WHAT YOU ARE ASKED TO DO
Copy each line of the records below that has "runs" in it.

== Segment start ==

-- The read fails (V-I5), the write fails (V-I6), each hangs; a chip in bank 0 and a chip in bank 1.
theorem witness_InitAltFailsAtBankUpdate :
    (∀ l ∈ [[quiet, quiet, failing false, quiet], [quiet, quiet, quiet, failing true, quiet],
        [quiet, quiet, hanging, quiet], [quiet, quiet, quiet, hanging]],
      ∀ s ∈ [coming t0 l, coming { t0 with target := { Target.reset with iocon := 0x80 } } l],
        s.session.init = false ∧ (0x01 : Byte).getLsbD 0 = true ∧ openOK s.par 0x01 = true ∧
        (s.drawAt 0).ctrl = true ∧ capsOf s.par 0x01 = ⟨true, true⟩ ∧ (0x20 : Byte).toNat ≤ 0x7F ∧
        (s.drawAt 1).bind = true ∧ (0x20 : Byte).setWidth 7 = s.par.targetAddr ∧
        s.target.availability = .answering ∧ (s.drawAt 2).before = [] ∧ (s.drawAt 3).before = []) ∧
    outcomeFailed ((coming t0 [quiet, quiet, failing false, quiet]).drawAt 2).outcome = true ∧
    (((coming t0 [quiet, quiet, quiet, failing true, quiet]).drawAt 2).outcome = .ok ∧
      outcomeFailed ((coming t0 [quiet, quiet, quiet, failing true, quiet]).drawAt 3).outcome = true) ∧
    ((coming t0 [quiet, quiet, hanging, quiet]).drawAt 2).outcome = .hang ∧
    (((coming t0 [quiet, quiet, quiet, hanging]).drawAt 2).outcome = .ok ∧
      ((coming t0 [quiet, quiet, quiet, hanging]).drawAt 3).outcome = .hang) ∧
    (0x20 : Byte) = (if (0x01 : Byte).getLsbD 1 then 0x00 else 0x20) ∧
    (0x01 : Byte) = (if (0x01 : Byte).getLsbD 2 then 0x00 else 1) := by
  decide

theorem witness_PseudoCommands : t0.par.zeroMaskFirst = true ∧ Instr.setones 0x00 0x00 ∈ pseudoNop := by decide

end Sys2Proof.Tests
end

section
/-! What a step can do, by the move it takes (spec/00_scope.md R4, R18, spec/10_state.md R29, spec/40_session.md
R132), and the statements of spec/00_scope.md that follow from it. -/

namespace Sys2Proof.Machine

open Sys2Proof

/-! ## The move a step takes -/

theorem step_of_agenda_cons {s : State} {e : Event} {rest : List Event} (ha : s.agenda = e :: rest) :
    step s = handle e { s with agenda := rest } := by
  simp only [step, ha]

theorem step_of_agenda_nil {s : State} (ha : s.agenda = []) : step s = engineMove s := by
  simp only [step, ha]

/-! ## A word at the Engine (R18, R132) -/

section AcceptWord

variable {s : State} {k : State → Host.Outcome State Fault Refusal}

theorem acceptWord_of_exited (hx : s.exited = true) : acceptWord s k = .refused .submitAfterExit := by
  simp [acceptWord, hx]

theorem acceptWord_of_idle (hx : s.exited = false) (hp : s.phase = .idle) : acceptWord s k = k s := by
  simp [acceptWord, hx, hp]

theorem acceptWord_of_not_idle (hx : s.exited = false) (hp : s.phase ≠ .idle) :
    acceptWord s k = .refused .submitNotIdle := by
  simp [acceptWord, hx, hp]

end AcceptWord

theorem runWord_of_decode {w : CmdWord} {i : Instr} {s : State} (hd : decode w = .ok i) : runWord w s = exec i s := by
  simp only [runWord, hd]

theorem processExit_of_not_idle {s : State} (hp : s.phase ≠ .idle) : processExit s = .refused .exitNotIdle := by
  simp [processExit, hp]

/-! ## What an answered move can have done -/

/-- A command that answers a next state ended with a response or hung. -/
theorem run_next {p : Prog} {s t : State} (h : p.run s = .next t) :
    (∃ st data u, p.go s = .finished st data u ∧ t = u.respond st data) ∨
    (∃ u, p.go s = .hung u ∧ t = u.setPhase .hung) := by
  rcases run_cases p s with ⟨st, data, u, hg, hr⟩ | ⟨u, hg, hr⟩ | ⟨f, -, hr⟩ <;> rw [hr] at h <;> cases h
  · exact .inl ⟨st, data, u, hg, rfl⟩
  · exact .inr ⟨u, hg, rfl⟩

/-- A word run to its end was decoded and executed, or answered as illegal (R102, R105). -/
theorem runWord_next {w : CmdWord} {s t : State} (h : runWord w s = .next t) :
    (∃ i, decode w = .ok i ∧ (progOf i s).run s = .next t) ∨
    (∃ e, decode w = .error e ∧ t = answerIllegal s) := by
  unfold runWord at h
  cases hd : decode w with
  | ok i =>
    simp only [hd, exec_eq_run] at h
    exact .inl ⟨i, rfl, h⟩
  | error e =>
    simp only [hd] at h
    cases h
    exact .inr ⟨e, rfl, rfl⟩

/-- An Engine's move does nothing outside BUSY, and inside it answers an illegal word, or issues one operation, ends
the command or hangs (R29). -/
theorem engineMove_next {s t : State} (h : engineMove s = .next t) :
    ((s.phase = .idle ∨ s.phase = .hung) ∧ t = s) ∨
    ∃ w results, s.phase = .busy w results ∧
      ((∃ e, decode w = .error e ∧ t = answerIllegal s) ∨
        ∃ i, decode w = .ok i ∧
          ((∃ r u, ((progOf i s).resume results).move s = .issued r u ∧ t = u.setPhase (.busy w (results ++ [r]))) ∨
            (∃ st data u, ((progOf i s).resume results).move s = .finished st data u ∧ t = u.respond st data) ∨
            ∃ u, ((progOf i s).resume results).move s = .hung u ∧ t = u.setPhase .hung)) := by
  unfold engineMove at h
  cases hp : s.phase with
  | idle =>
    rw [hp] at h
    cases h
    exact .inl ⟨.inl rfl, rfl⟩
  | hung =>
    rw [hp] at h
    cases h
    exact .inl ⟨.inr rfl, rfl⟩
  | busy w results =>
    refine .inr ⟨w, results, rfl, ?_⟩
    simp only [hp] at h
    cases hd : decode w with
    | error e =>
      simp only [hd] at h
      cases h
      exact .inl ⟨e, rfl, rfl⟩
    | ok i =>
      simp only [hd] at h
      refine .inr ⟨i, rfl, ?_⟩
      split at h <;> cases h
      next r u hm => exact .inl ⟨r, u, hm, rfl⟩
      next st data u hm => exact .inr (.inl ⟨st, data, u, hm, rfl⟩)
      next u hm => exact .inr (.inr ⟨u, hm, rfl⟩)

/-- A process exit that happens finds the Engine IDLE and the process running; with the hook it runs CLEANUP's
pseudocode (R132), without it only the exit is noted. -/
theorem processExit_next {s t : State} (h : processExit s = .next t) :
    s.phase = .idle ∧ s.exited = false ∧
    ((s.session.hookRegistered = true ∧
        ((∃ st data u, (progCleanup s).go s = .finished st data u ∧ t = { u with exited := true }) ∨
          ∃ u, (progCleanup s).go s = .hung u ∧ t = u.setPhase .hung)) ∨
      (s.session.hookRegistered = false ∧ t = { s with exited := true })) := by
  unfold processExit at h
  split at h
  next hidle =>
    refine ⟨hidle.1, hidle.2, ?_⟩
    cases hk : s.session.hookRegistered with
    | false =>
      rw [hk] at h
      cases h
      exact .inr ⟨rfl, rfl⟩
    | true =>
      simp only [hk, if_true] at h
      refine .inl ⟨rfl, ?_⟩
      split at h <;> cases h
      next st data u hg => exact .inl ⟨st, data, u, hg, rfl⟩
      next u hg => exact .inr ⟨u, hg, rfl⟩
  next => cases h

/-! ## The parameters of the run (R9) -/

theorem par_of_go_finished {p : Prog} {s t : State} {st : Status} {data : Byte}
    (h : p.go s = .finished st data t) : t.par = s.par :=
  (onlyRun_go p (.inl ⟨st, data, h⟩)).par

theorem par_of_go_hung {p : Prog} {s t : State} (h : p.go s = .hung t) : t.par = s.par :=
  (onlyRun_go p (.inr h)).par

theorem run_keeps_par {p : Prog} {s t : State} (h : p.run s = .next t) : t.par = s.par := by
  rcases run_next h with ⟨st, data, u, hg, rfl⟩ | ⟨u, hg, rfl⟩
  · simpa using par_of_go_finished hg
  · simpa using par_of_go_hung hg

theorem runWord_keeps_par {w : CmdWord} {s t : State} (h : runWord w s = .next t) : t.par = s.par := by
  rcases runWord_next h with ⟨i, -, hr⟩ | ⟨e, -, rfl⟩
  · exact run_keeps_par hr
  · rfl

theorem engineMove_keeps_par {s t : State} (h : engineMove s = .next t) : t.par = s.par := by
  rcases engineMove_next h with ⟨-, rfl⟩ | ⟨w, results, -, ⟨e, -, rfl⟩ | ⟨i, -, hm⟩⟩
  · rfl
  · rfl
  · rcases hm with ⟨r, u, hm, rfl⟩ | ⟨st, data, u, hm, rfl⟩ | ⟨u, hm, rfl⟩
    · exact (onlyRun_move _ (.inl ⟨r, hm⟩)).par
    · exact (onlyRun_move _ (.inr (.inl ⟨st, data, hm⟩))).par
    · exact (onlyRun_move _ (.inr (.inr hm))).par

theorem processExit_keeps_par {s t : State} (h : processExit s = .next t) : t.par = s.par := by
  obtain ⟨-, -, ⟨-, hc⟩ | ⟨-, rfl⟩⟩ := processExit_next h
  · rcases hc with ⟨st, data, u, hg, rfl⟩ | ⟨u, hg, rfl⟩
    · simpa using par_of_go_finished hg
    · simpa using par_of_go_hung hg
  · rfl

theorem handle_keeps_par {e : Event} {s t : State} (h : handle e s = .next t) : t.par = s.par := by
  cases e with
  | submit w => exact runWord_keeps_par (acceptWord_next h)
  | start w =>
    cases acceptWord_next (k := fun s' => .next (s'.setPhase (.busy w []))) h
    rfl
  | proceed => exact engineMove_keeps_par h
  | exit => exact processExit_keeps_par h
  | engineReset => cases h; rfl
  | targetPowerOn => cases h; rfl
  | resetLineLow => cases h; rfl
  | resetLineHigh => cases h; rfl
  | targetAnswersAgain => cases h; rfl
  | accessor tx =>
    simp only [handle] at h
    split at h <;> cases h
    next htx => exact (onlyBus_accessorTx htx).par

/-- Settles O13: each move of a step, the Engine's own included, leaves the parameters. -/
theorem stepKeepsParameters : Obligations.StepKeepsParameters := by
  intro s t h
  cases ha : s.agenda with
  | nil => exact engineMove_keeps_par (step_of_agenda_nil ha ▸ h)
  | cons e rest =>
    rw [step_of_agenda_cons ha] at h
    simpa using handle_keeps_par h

== Segment end ==
== Segment start ==

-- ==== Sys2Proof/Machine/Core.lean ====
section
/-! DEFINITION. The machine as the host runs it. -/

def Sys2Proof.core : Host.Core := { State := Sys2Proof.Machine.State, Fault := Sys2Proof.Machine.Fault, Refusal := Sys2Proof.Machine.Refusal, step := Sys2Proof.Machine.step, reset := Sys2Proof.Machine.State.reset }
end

== Segment end ==

RESULT OF THIS TASK
/-- A process exit that happens finds the Engine IDLE and the process running; with the hook it runs CLEANUP's
/-! DEFINITION. The machine as the host runs it. -/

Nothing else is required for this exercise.